I’ve gone on record that I think McClendon deserves to keep managing the Mariners. He instead follows their organization’s regrettable pattern of booting a skipper after a single bad year following one good one. It happened to Bob Melvin (93-69 first year, 63-99 second year, gone), Don Wakamatsu (85-77 first year, 42-70 second year, gone) and now McClendon (87-75 first year, 76-86 second year, gone).

But deserving to manage, in this case, isn’t quite the same as being the right person for the job.

The last thing Dipoto needed was a manager who wasn’t on the same page as him, so it’s understandable that he chose to hire his own man.

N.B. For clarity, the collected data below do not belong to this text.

-- ==== Sys2Proof/Machine/Control.lean ====
section
/-! DEFINITION. Branches, joins, calls, the end of lanes, REGROUP, register growth, the format register, and the traps
raised on purpose (10 R280 to R292 R301, 01 R24 to R38). -/

namespace Sys2Proof.Machine

/-! ### Paths of the issuing slot -/

/-- Changes the issuing path. -/
def updPath (s : State) (f : Path → Path) : State :=
  updCur s (fun w => setSlot w s.iss.pcSlot (mapPath f (getSlot w s.iss.pcSlot)))
/-- Sets the PC of the issuing path. -/
def setPc (s : State) (pc : Pc) : State := updPath s (fun p => { p with pc := pc })
/-- The bundle address at an offset in bundles (10 R282). -/
def bundleOfs (pc : Pc) (o : BitVec 24) : Pc := pc + (o.signExtend 52) * 32

/-! ### Branches (01 R29, 10 R282 R283) -/

/-- Lanes that take the branch. -/
def takenLanes (s : State) (pr : Pred) : Mask := laneSet s pr
def branchDiverges (s : State) (pr : Pred) : Bool :=
  let t := takenLanes s pr
  decide (t ≠ 0) && decide ((issPath s).mask &&& ~~~t ≠ 0)
def slotPopulated (x : SlotState) : Bool := decide (x ≠ .empty)
/-- PARKED or HELD. -/
def slotFixed : SlotState → Bool
  | .parked _ _ => true | .held _ => true | _ => false
def parkedAtRegroup : SlotState → Bool
  | .parked _ .regroup => true | _ => false

/-- Illegal convergence and branch-stack overflow of a divergent branch (01 R29 R38). -/
def branchFault (s : State) (pr : Pred) : Option OpFault :=
  let w := srcWave s
  let y := getSlot w (otherSlot s.iss.pcSlot)
  if branchDiverges s pr then
    orFault (whenFault (parkedAtRegroup y) .illConvergence)
      (whenFault (decide (1024 < w.stack.length + 1 + (if slotPopulated y then 1 else 0))) .stackOverflow)
  else none

/-- The divergence of a path: the join entry, then the older path of the other slot or the taken path (01 R29). -/
def diverge (w : Wave) (k : PcSlot) (p : Path) (pc target j : Pc) (t : Mask) : Wave :=
  let e : StackEntry := { isJoin := true, pc := j, mask := p.mask, arrv := 0, fmt := p.fmt, jpc := p.jpc, jv := p.jv }
  let taken : Path := { pc := target, mask := t, fmt := p.fmt, jpc := j, jv := true }
  let rest : Path := { pc := pc + 32, mask := p.mask &&& ~~~t, fmt := p.fmt, jpc := j, jv := true }
  let w := { w with stack := e :: w.stack }
  let y := getSlot w (otherSlot k)
  let w :=
    if slotFixed y then { w with stack := pathEntry taken :: w.stack }
    else match slotPath y with
      | some q => setSlot { w with stack := pathEntry q :: w.stack } (otherSlot k) (.ready taken)
      | none => setSlot w (otherSlot k) (.ready taken)
  setSlot w k (.ready rest)

/-- A branch of the issuing path (01 R29); a taken branch to a lower address sets the backward-branch mark (01 R58). -/
def branch (s : State) (pr : Pred) (target j : Pc) : State :=
  let t := takenLanes s pr
  let p := issPath s
  let s := if t ≠ 0 ∧ target.toNat < s.iss.pc.toNat then updCur s (fun w => { w with backMark := true }) else s
  if t = 0 then setPc s (s.iss.pc + 32)
  else if p.mask &&& ~~~t = 0 then setPc s target
  else updCur s (fun w => diverge w s.iss.pcSlot p s.iss.pc target j t)

/-- A target is bad: a bit of [63:52], or not a multiple of 32 (10 R283). -/
def badTarget (x : DWord) : Bool := decide (x.extractLsb' 52 12 ≠ 0) || decide (x.extractLsb' 0 5 ≠ 0)

def faultBra (o : Bra) (s : State) : Option OpFault := branchFault s o.pr
/-- BRA (10 R282). -/
def execBra (o : Bra) (s : State) : Host.Outcome State Fault Refusal :=
  run (.bra o) (faultBra o s) false (fun s => branch s o.pr (bundleOfs s.iss.pc o.tofs) (bundleOfs s.iss.pc o.jofs)) s

def brxTarget (o : Brx) (s : State) : DWord := readSP (srcWave s) o.a.toNat
def faultBrx (o : Brx) (s : State) : Option OpFault :=
  orFault (whenFault (badTarget (brxTarget o s)) .misTarget) (branchFault s o.pr)
/-- BRX (10 R283). -/
def execBrx (o : Brx) (s : State) : Host.Outcome State Fault Refusal :=
  run (.brx o) (faultBrx o s) false
    (fun s => branch s o.pr ((brxTarget o s).extractLsb' 0 52) (bundleOfs s.iss.pc o.jofs)) s

/-! ### JOIN (01 R30) -/

/-- The most recently pushed join entry at an address. -/
def findJoin (pc : Pc) : List StackEntry → Option StackEntry
  | [] => none
  | e :: r => if e.isJoin ∧ e.pc = pc then some e else findJoin pc r
/-- Replaces it, or removes it. -/
def replaceJoin (pc : Pc) (n : Option StackEntry) : List StackEntry → List StackEntry
  | [] => []
  | e :: r => if e.isJoin ∧ e.pc = pc then (match n with
      | some x => x :: r
      | none => r) else e :: replaceJoin pc n r

/-- JOIN of a path in a slot. -/
def joinWave (w : Wave) (k : PcSlot) (p : Path) (pc : Pc) : Wave :=
  match findJoin pc w.stack with
  | none => setSlot w k (mapPath (fun q => { q with pc := pc + 32 }) (getSlot w k))
  | some e =>
    let e := { e with mask := e.mask &&& ~~~p.mask, arrv := e.arrv ||| p.mask }
    if e.mask = 0 then
      setSlot { w with stack := replaceJoin pc none w.stack } k (.ready (mergedPath e))
    else refill (setSlot { w with stack := replaceJoin pc (some e) w.stack } k .empty) k

def effJoin (s : State) : State :=
  let p := issPath s
  if p.jv ∧ p.jpc = s.iss.pc then updCur s (fun w => joinWave w s.iss.pcSlot p s.iss.pc) else setPc s (s.iss.pc + 32)
/-- JOIN (10 R284). -/
def execJoin (s : State) : Host.Outcome State Fault Refusal := run .join none false effJoin s

/-! ### Calls (10 R285 R286) -/

def effCall (tofs : BitVec 24) (d : VReg) (s : State) : State :=
  let n := vnum (srcWave s).ix.toNat d
  let ra : DWord := (s.iss.pc + 32).setWidth 64
  let m := lanesOf (issPath s).mask
  let s := updCur s (fun w => writeVec (n + 1) (fun _ => ra.extractLsb' 32 32) m
    (writeVec n (fun _ => ra.extractLsb' 0 32) m w))
  setPc s (bundleOfs s.iss.pc tofs)
/-- CALL (10 R285). -/
def execCall (tofs : BitVec 24) (d : VReg) (s : State) : Host.Outcome State Fault Refusal :=
  run (.call tofs d) none false (effCall tofs d) s

/-- The value of lane l, and whether every lane of MASK holds the same. -/
def retValue (a : VReg) (s : State) : DWord :=
  readVP (srcWave s) (vnum (srcWave s).ix.toNat a) ((lanesOf (issPath s).mask).headD 0)
def retAgrees (a : VReg) (s : State) : Bool :=
  (lanesOf (issPath s).mask).all (fun l =>
    decide (readVP (srcWave s) (vnum (srcWave s).ix.toNat a) l = retValue a s))
/-- Some active lane of a RET holds a misaligned target. -/
def retMisaligned (a : VReg) (s : State) : Bool :=
  (lanesOf (issPath s).mask).any (fun l => badTarget (readVP (srcWave s) (vnum (srcWave s).ix.toNat a) l))
/-- A misaligned target, in any lane, is raised before illegal convergence (07 R213; notes/assumptions/25.md). -/
def faultRet (a : VReg) (s : State) : Option OpFault :=
  orFault (whenFault (retMisaligned a s) .misTarget) (whenFault (!retAgrees a s) .illConvergence)
/-- RET (10 R286). -/
def execRet (a : VReg) (s : State) : Host.Outcome State Fault Refusal :=
  run (.ret a) (faultRet a s) false (fun s => setPc s ((retValue a s).extractLsb' 0 52)) s
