-- ==== Sys2Proof/Machine/Perform.lean ====
section
/-! DEFINITION. Performing and completing the operations that have issued (07 R203 R204, 03 R112): one dispatch over the
kinds of flagged operation, the completion of a flag, and the drain that an ordering operation makes at its issue. -/

namespace Sys2Proof.Machine

/-- The effect of an operation on memory and its results, in program order with the wave's other accesses. -/
def performOp (s : State) (w : Wave) (p : PendOp) : State × PendOp :=
  match p.instr with
  | .recld o => performRecld s w p o
  | .texG _ => performSample s w p
  | .texL _ => performSample s w p
  | .lr _ => (match memInfo p.instr with
    | some m => performLr s w p m
    | none => (s, p))
  | .sc _ => (match memInfo p.instr with
    | some m => performSc s w p m
    | none => (s, p))
  | i =>
    match memInfo i with
    | some m => if isAtomic i then performAtomic s w p m else performLoad s w p m
    | none => (s, donePend p (specialResults p))

/-- The operation may be performed now: it is not yet, and no earlier access of the wave is open (03 R112). -/
def canPerform (w : Wave) (p : PendOp) : Bool :=
  !p.performed && p.fault.isNone && (!memOrdered p.instr || !earlierOpen w p.seq)

/-- Performs an outstanding operation of a wave, where it may be. -/
def performSeq (s : State) (wid seq : Nat) : State :=
  match findWave s wid with
  | none => s
  | some w => match findPend seq w.pend with
    | none => s
    | some p =>
      if canPerform w p then
        let r := performOp s w p
        updWave r.1 wid (fun w => { w with pend := replacePend r.2 w.pend })
      else s

/-- The next lane of an atomic of a wave is performed; another wave's accesses may stand between two lanes (09 R256). -/
def performLane (s : State) (wid seq : Nat) : State :=
  match findWave s wid with
  | none => s
  | some w => match findPend seq w.pend with
    | none => s
    | some p => match memInfo p.instr with
      | some m =>
        if canPerform w p && isAtomic p.instr && (match p.instr with
          | .sc _ => false
          | _ => true) then
          let r := atomSome s w p m 1
          updWave r.1 wid (fun w => { w with pend := replacePend r.2 w.pend })
        else s
      | none => s
/-- The atomics of a wave that are under way perform their other lanes: they do before it traps (15 R366). -/
def endAtomics (s : State) (wid : Nat) : State :=
  match findWave s wid with
  | none => s
  | some w => (w.pend.filter underWay).foldl (fun acc p => performSeq acc wid p.seq) s
/-- A trap of a wave whose atomics under way have ended. -/
def trapNow (s : State) (wid : Nat) (k : PcSlot) (i : TrapInfo) : State := trapWave (endAtomics s wid) wid k i

/-- A fault of an operation settles: its flags become FAULTED, or, with none named, it is raised at the wave's next bundle
boundary (07 R203); a wave that has exited logs it (15 R374). -/
def settleFault (s : State) (w : Wave) (p : PendOp) (f : OpFault) : State :=
  if w.status = .exited then
    exitedFault (setWave s { w with pend := dropPend p.seq w.pend }) w (opTrap p f .boundary 0 p.pc)
  else if p.flags.isEmpty then setWave s { w with bfaults := w.bfaults ++ [opTrap p f .boundary 0 p.pc] }
  else setWave s (setFlags w flagFaulted p.flags)

/-! ### Results of replayed operations (15 R371) -/

/-- Bytes of a wave's frame, and a store into it, through the core's column cache; nothing where the frame no longer
translates. -/
def frameRead (s : State) (w : Wave) (off n : Nat) : List Byte × State :=
  let c := waveCtx s w
  match vRead s w.core c .none (frameAddr (getCtx s c) (w.frame.getD 0) + BitVec.ofNat 64 off) n with
  | .ok r => r
  | .error _ => (List.replicate n 0, s)
def frameStore (s : State) (w : Wave) (off : Nat) (bs : List Byte) : State :=
  let c := waveCtx s w
  match vWrite s w.id w.core c .none (frameAddr (getCtx s c) (w.frame.getD 0) + BitVec.ofNat 64 off) bs with
  | .ok s => s
  | .error _ => s
/-- One register result of the trapped path while its wave is in the handler: s, p, v0 to v3 and FPX stand in the
frame. -/
def trappedWr (wid : Nat) (s : State) (r : Wr) : State :=
  match findWave s wid with
  | none => s
  | some w =>
    match r with
    | .v n l x => if n < 4 then frameStore s w (0x11400 + 128 * n + 4 * l) (leBytes x.toNat 4) else setWave s (applyWr w r)
    | .s n x => frameStore s w (0x100 + 4 * n) (leBytes x.toNat 4)
    | .p n l b =>
      let q := frameRead s w (0x300 + 4 * n) 4
      frameStore q.2 w (0x300 + 4 * n) (leBytes (setBit (wordAt q.1 0) l b).toNat 4)
    | .fpx f =>
      let q := frameRead s w 100 1
      frameStore q.2 w 100 [(q.1.headD 0) ||| f.setWidth 8]
/-- An operation that the trapped path issued, or that RPLAY issued for it, while its wave is in the handler. -/
def forTrapped (w : Wave) (seq : Nat) (replayed : Bool) : Bool := inHandler w && (replayed || decide (seq < w.trapSeq))
/-- Register results of an operation in a live wave: the trapped path's registers, or the wave's (15 R371; for operations
of the counter classes notes/assumptions/34.md). -/
def deliverWrs (s : State) (wid seq : Nat) (replayed : Bool) (rs : List Wr) : State :=
  match findWave s wid with
  | none => s
  | some w =>
    if !waveLive w then s
    else if forTrapped w seq replayed then rs.foldl (trappedWr wid) s
    else setWave s (applyWrs w rs)
/-- A replayed operation writes the trapped path's registers; any other writes the wave's (15 R371). -/
def writeResults (s : State) (w : Wave) (p : PendOp) : State :=
  if forTrapped w p.seq p.replayed then
    updWave (deliverWrs s w.id p.seq p.replayed (liveResults p)) w.id (fun w => completeOp w { p with results := [] })
  else setWave s (completeOp w p)

/-- A flagged operation completes, performed first where it has not been (07 R203). -/
def completeSeq (s : State) (wid seq : Nat) : State :=
  let s := performSeq s wid seq
  match findWave s wid with
  | none => s
  | some w => match findPend seq w.pend with
    | none => s
    | some p => match p.fault with
      | some f => if isStore p.instr || faultSettled w p then s else settleFault s w p f
      | none => if p.performed then writeResults s w p else s

/-- The oldest unfinished access of a wave: an unperformed ordered operation, or the head of its store queue. -/
def oldestAccess (w : Wave) : Option (Nat × Bool) :=
  let ops := (w.pend.filter (fun p => memOrdered p.instr && !p.performed && p.fault.isNone)).map (fun p => p.seq)
  match ops.foldl (fun (m : Option Nat) x => match m with
      | none => some x
      | some y => some (min x y)) none, w.sq with
  | none, [] => none
  | none, p :: _ => some (p.seq, true)
  | some x, [] => some (x, false)
  | some x, p :: _ => if p.seq < x then some (p.seq, true) else some (x, false)

/-- Every earlier access of the wave is performed and its store queue drains into M, in issue order (03 R112 item 5). A
store that faults stops the queue. -/
def drainWave (s : State) (wid : Nat) : Nat → State
  | 0 => s
  | n + 1 => match findWave s wid with
    | none => s
    | some w =>
      if queueStopped w then s
      else match oldestAccess w with
        | none => s
        | some (seq, store) => drainWave (if store then drainOne s w else performSeq s wid seq) wid n
/-- The drain of the issuing wave: a wave has at most 32 unfinished accesses (15 R364). -/
def drainCur (s : State) : State := drainWave s s.iss.wave 40
/-- The store queue is empty, or a fault has stopped it. -/
def drainedCur (s : State) : Bool := (curWave s).sq.isEmpty

end Sys2Proof.Machine
end

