-- ==== Sys2Proof/Machine/Latch.lean ====
section
/-! DEFINITION. Ordered sections: LATCH.B and LATCH.E (06 R187 R188, 11 R324). -/

namespace Sys2Proof.Machine

/-- The wave's node has an input edge from a RASTER node (06 R185). -/
def rasterFed (s : State) (t : Team) : Bool :=
  match findRun s t.run with
  | none => false
  | some r => r.edges.any (fun e => decide (e.dst = t.node.toNat) && decide ((r.nodes.getD e.src blankNode).kind = 4))

/-- The lanes of the set L that take part: they are no helper lanes. -/
def latchMask (pr : Pred) (s : State) : Mask := laneSet s pr &&& ~~~(srcWave s).helper
def latchLanes (m : Mask) (w : Wave) : List LatchLane := w.latch.filter (fun x => inMask m x.lane.toNat)

/-- Key sets intersect (06 R187). -/
def latchOverlap (x y : LatchLane) : Bool :=
  decide (x.run = y.run) && decide (x.node = y.node) && decide (x.px = y.px) && decide (x.py = y.py) &&
    (!x.perSample || decide (x.samples &&& y.samples ≠ 0))
/-- An overlapping lane with an earlier latch position has not released. -/
def latchBlocked (s : State) (x : LatchLane) : Bool :=
  s.waves.any (fun v => v.latch.any (fun y => !y.released && latchOverlap x y && decide (y.pos < x.pos)))

/-- A participating lane has already entered (06 R187). -/
def faultLatchB (pr : Pred) (s : State) : Option OpFault :=
  whenFault (rasterFed s (teamOf s (srcWave s)) &&
    (latchLanes (latchMask pr s) (srcWave s)).any (fun x => x.entered)) .illegal
def latchHeld (pr : Pred) (s : State) : Bool :=
  rasterFed s (teamOf s (srcWave s)) && (latchLanes (latchMask pr s) (srcWave s)).any (latchBlocked s)
/-- The lanes enter; the entry is an acquire at .dev (06 R188). With no participating lane nothing happens (11 R324). -/
def effLatchB (pr : Pred) (s : State) : State :=
  let m := latchMask pr s
  if rasterFed s (teamOf s (srcWave s)) && decide (m ≠ 0) then
    invalidate (updCur s (fun w =>
      { w with latch := w.latch.map (fun x => if inMask m x.lane.toNat then { x with entered := true } else x) }))
      (srcWave s).core
  else s
/-- LATCH.B (11 R324). -/
def execLatchB (pr : Pred) (s : State) : Host.Outcome State Fault Refusal :=
  run (.latchB pr) (faultLatchB pr s) (latchHeld pr s) (effLatchB pr) s

/-- The release at .dev, and the lanes that had entered release; they never enter again (06 R187 R188). -/
def effLatchE (pr : Pred) (s : State) : State :=
  let m := latchMask pr s
  updCur (eagerClean s (srcWave s).core) (fun w =>
    { w with latch := w.latch.map (fun x =>
        if inMask m x.lane.toNat && x.entered then { x with released := true } else x) })
/-- LATCH.E (11 R324): nothing in a wave of another node. -/
def execLatchE (pr : Pred) (s : State) : Host.Outcome State Fault Refusal :=
  run (.latchE pr) none false
    (fun s => if rasterFed s (teamOf s (srcWave s)) then drainThen (effLatchE pr) s else s) s

end Sys2Proof.Machine
end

And by many accounts, that man is likely to be Tim Bogar, a long-time friend and associate whose philosophies are, indeed, closely aligned with Dipoto’s.

Others who may get consideration are former Padres manager Bud Black, Angels third-base coach Gary DiSarcina, and White Sox third-base coach Joe McEwing. Another name being tossed around is former major-league catcher Scott Servais, who was an assistant general manager under Dipoto with the Angels. But he has no managing experience and is more likely to come to Seattle in an executive capacity. Don’t be surprised if Raul Ibanez, a finalist for the Rays’ managerial opening last year, gets a look. And if Dan Wilson is interested, it would be hard to not give the former Mariners catcher due diligence.

In describing the traits he is seeking in the next Mariners’ manager, Dipoto kept coming back to one word: Energy.

“Players need to be energized and inspired,” he said.

McClendon got credit for doing just that in 2014, when the 91-loss team he inherited was in playoff contention to the last day and won 87 games. This year, when the Mariners were one of the worst offensive teams in the majors for the first half, with a dysfunctional bullpen, they looked flat. But even Dipoto noted in the news release announcing McClendon’s firing that “it is a credit to his professionalism that the team continued to play hard through the final day of the season.”

I would argue that the bulk of the blame for this year’s Mariners’ team falls on Jack Zduriencik, the former general manager who took his own fall in late August. Zduriencik burdened McClendon with a roster that had more holes than were readily apparent when all the playoff hype hit in spring.

If you want to get technical, McClendon was probably doomed when Zduriencik was fired. McClendon was Zduriencik’s third manager, and the GM often said that he would be his last. Zduriencik knew he would not have the latitude to fire another manager and survive. He was, in essence, bound to McClendon.

Dipoto had no such ties, and so, the inevitable happened. Dipoto opted to annul his arranged marriage.